Asked to reduce number of VLT halls, Prague city council decides to ban the lot

TAGs: czech republic, Prague, Video Lottery Terminals, VLTs

prague-gaming-club-banCouncilors in the city of Prague have voted to ban gaming clubs from the capital of the Czech Republic.

On Thursday, the Prague City Assembly surprised onlookers by voting to ban gaming clubs offering video lottery terminals (VLT). Prague’s mayor, Adriana Krnáčová, had originally proposed amending the city’s gambling laws to achieve a reduction in the number of VLT venues but councilors got a little carried away and decided to ban the lot.

The ban isn’t quite as absolute as it sounds, as around 100 officially designated ‘casinos’ will be allowed to carry on business as usual. But 212 smaller ‘gaming clubs’ are facing the axe, many of them on Jan. 1, 2016 when the measure goes into effect. Other affected venues will close within the next year or so as their licenses expire and are not renewed.

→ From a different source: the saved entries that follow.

def make (c : Ctx) (b : List Byte) (ops : List (Option Scaled)) : ColPlan :=
  let o := fun k => (ops.getD k none).getD default
  let g := groupOf c b
  let n := match opcodeOf b with
    | 0x40 | 0x41 => (o 0).d.rows * (o 0).d.ext 0
    | 0x42 => g.size * (o 0).d.rows * (o 0).d.rawRow
    | _ => (o 1).d.rows * (o 1).d.rawRow
  ⟨b, g, o 0, o 1, o 2, ops.getD 3 none, n⟩

/-- The phases in order: whether one gathers, and its dimension (R419, R423, R424). -/
def phases (x : ColPlan) : List (Bool × Nat) :=
  match x.op with
  | 0x40 => x.g.dims.map (fun d => (false, d))
  | 0x41 => x.g.dims.map (fun d => (false, d)) ++ x.g.dims.reverse.map (fun d => (true, d))
  | 0x42 => x.g.dims.reverse.map (fun d => (true, d))
  | _ => []

/-- Elements, or bytes, of a share. -/
def per (x : ColPlan) : Nat := x.n / x.g.size
/-- Bytes on the wire of a run of elements. -/
def wireBytes (x : ColPlan) (k : Nat) : Nat := if x.reduces then k / 32 * (wireUnit x.wire).1 else k
def packetBytes (x : ColPlan) : Nat :=
  if x.reduces then (wireUnit x.wire).1 * (wireUnit x.wire).2 else 256

/-- The half of chunk `k` that travels in a direction: its first element and its length (R419). -/
def half (x : ColPlan) (d k dir : Nat) : Nat × Nat :=
  let c := x.g.chunk x.g.me d k
  let len := c.2 * x.per
  if dir = 0 then (c.1 * x.per, len / 2) else (c.1 * x.per + len / 2, len - len / 2)

/-- The half chunk that arrives at a hop. -/
def arriving (x : ColPlan) (gather : Bool) (d dir h : Nat) : Nat × Nat :=
  let q := x.g.next x.g.me d (1 - dir)
  x.half d (sentChunk gather (x.g.coordOf q d) h dir (x.g.ext d)) dir

/-- The half chunk that this position sends at a hop. -/
def leaving (x : ColPlan) (gather : Bool) (d dir h : Nat) : Nat × Nat :=
  x.half d (sentChunk gather (x.g.coordOf x.g.me d) h dir (x.g.ext d)) dir

/-- The first element of what the stage holds, and where the stage is (R416). -/
def stageElem (x : ColPlan) : Nat :=
  let d := x.g.dims.headD 0
  (x.g.chunk x.g.me d (x.g.coordOf x.g.me d)).1 * x.per
def stageAt (x : ColPlan) (e : Nat) : Nat := x.third.d.base + 4 * (e - x.stageElem)

/-- Bytes of half a remainder buffer (R421). -/
def halfBytes (x : ColPlan) : Nat := 64 + 64 * ceilDiv (33 * ceilDiv x.n 32) 64
/-- Remainder slots before those of a send; phase = the number of phases gives the owner's (R421). -/
def slotOf (x : ColPlan) (phase h dir : Nat) : Nat :=
  let len := fun d => (x.g.chunk x.g.me d 0).2 * x.per
  let before := ((x.phases.take phase).filter (fun p => !p.1)).map (fun p => (x.g.ext p.2 - 1) * len p.2)
  before.foldl (· + ·) 0 +
    (match x.phases[phase]? with
     | some (false, d) => h * len d + (if dir = 0 then 0 else len d / 2)
     | _ => 0)

/-- BROADCAST's tree (R424): along x from the root, then y, then z, each in the + direction. -/
def parent (x : ColPlan) : Option Nat :=
  let r := Slot.colRoot x.b
  match [2, 1, 0].find? (fun d => x.g.coordOf x.g.me d != x.g.coordOf r d) with
  | some d => some (x.g.next x.g.me d 1)
  | none => none
def children (x : ColPlan) : List Nat :=
  let r := Slot.colRoot x.b
  ([0, 1, 2].filter (fun d =>
    let q := x.g.next x.g.me d 0
    1 < x.g.ext d && x.g.coordOf q d != x.g.coordOf r d &&
    ([0, 1, 2].filter (fun e => d < e)).all (fun e => x.g.coordOf x.g.me e == x.g.coordOf r e))).map
    (fun d => x.g.next x.g.me d 0)

/-- The parts that a position sends here, in the order it sends them: phase, direction, hop. -/
def expected (x : ColPlan) (src : Nat) : List (Nat × Nat × Nat) :=
  match x.op with
  | 0x43 => if src == x.g.me then [] else [(0, 0, 0)]
  | 0x44 => if x.parent == some src then [(0, 0, 0)] else []
  | _ => ((List.range x.phases.length).zip x.phases).flatMap (fun p =>
      (List.range (x.g.ext p.2.2 - 1)).flatMap (fun h =>
        ([0, 1].filter (fun dir => x.g.next x.g.me p.2.2 (1 - dir) == src)).map (fun dir => (p.1, dir, h))))

/-- The bytes received of a part. -/
def gotOf (r : ColRun) (src : Nat) (k : Nat × Nat × Nat) : List Byte :=
  ((r.recv.find? (fun q => q.src == src && q.phase == k.1 && q.dir == k.2.1 && q.hop == k.2.2)).map (·.got)).getD []
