-- ==== Sys2Proof/Machine/Reckoner.lean ====
section
/-! DEFINITION. The Reckoner (chapter 9): how a list is read at admission (R298, R299), its commands' bounds (R300,
R376), its charge and the test (R301 to R304), and misses (R307 to R311). -/

namespace Sys2Proof.Machine

/-! ### Reading a list (R298, R299) -/

/-- A command of a list as admission reads it: whether a BRANCH may pass over it, and for a CHAIN how many planned
commands its run holds. -/
structure Planned where
  cmd : HeldCmd
  conditional : Bool
  run : Nat
deriving DecidableEq, Repr

/-- How the reading of a list ends. -/
inductive Walk where
  /-- Its END is not yet behind TAIL, or a stack keeps a read waiting. -/
  | later
  /-- A poisoned slot has faulted the job (R274). -/
  | faulted (s : State)
  | length (s : State) (l : List Planned)
  | whole (s : State) (l : List Planned)
deriving Repr

/-- The commands of a run up to the one that ends the list: whether a BRANCH may pass over the whole run, and what a
BRANCH of the run itself may pass over. Answers also the count that reaches past the run, and whether it ends the list. -/
def planRun (all : Bool) : List HeldCmd → Nat → List Planned × Nat × Bool
  | [], skip => ([], skip, false)
  | h :: hs, skip =>
    let cond := all || decide (0 < skip)
    let skip := if opcodeOf h.bytes == 3 then max (skip - 1) (bitsOf (Slot.imm h.bytes) 23 0) else skip - 1
    let p : Planned := ⟨h, cond, 0⟩
    if h.isEnd then ([p], skip, true)
    else
      let (ps, skip, e) := planRun all hs skip
      (p :: ps, skip, e)

/-- The run of a CHAIN as admission reads it; none of it where the CHAIN will be rejected at its decode (R270). -/
def State.peekRun (s : State) (j : JobIx) (h : HeldCmd) : Option (Except (Nat × Nat × State) (List HeldCmd × State)) :=
  let n := bitsOf (Slot.imm h.bytes) 23 0
  let a := Slot.d h.bytes 0
  if h.runIdx.isSome || n == 0 || a % 64 != 0 || ((s.ctx j).regionOf a (64 * n)).isNone then some (.ok ([], s))
  else match State.readRun j a n 0 s [] with
    | none => none
    | some (.error x) => some (.error x)
    | some (.ok (bs, s)) => some (.ok (runCommands h.ringIdx (n + 1) 0 bs, s))

/-- The list at the front of a queue read to its END, slots of the ring being fetched as it needs them: fuel, how many
held commands are read, the commands a BRANCH may still pass over, and what has been read. -/
def State.walk (j : JobIx) (e : EngIx) : Nat → Nat → Nat → List Planned → State → Walk
  | 0, _, _, acc, s => .length s acc
  | k + 1, i, skip, acc, s =>
    if 4096 < acc.length then .length s acc
    else
      match ((s.queue j e).held[i]?).filter HeldCmd.whole with
      | none =>
        match s.fetchOne j e with
        | none => .later
        | some s => if (s.ctx j).state != .opened then .faulted s else State.walk j e k i skip acc s
      | some h =>
        let cond := decide (0 < skip)
        let after := if opcodeOf h.bytes == 3 then max (skip - 1) (bitsOf (Slot.imm h.bytes) 23 0) else skip - 1
        if opcodeOf h.bytes == 2 then
          match s.peekRun j h with
          | none => .later
          | some (.error (cause, n, s)) => .faulted (s.slotFault j e cause h.ringIdx (some n))
          | some (.ok (hs, s)) =>
            if h.isEnd then .whole s (acc ++ [⟨h, cond, 0⟩])
            else
              let (ps, past, ends) := planRun cond hs 0
              let acc := acc ++ [⟨h, cond, ps.length⟩] ++ ps
              if ends then .whole s acc else State.walk j e k (i + 1) (max after past) acc s
        else if h.isEnd then .whole s (acc ++ [⟨h, cond, 0⟩])
        else State.walk j e k (i + 1) after (acc ++ [⟨h, cond, 0⟩]) s

/-! ### The feed term (R300) -/

/-- Percent of bandwidth that a stack's state leaves (Table 10-1). -/
def StackState.percent : StackState → Nat
  | .step75 => 75 | .step50 => 50 | .step25 | .fenced => 25 | _ => 100

/-- The 256 B slots that `n` bytes from `a` cost (R198). -/
def slotsOf (a n : Nat) : Nat := (a % 256 + n + 255) / 256

/-- The bytes of a run that rows make, merged dimension by dimension outward while they lie back to back, and the
dimensions left: each an extent and a stride (R198). -/
def mergeRows (run : Nat) : List (Nat × Nat) → Nat × List (Nat × Nat)
  | [] => (run, [])
  | x :: xs => if x.2 == run then mergeRows (run * x.1) xs else (run, x :: xs)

Ondřej Mirovský, the deputy mayor of Prague 7 district, said the measure was intended to get rid of the kind of “dirty venues” that had proliferated in recent years. In proposing the original reduction in the number of clubs, Mayor Krnáčová had linked the venues with “a number of sociological and pathological phenomena.”

Some districts of the city, like Prague 4, have opted to rid their streets of all gaming venues, regardless of their official designation. Similar purges have already been conducted outside the capital in Brno, České Budějovice, Zlín city center, and Kroměřiíž.

The gaming industry lobby isn’t waving the white flag just yet. Association of Gaming Operators exec Petr Vrzáň said his group had “no option but to fight such an attack on a legal enterprise.” Vrzáň vowed to lobby the Interior Ministry, the anti-monopoly office and the new leadership at City Hall in order to reverse the Assembly’s rash move.

Vrzáň told Radio Prague that the mayor’s original proposal was “rational, but it was swept aside in a populistic move.” In addition to the number of people who will lose their livelihood, Vrzáň warned that the closures would cost the city treasury around 300m koruna (US $11.8m) per year and would “open the door to illegal gambling and mafia activities.”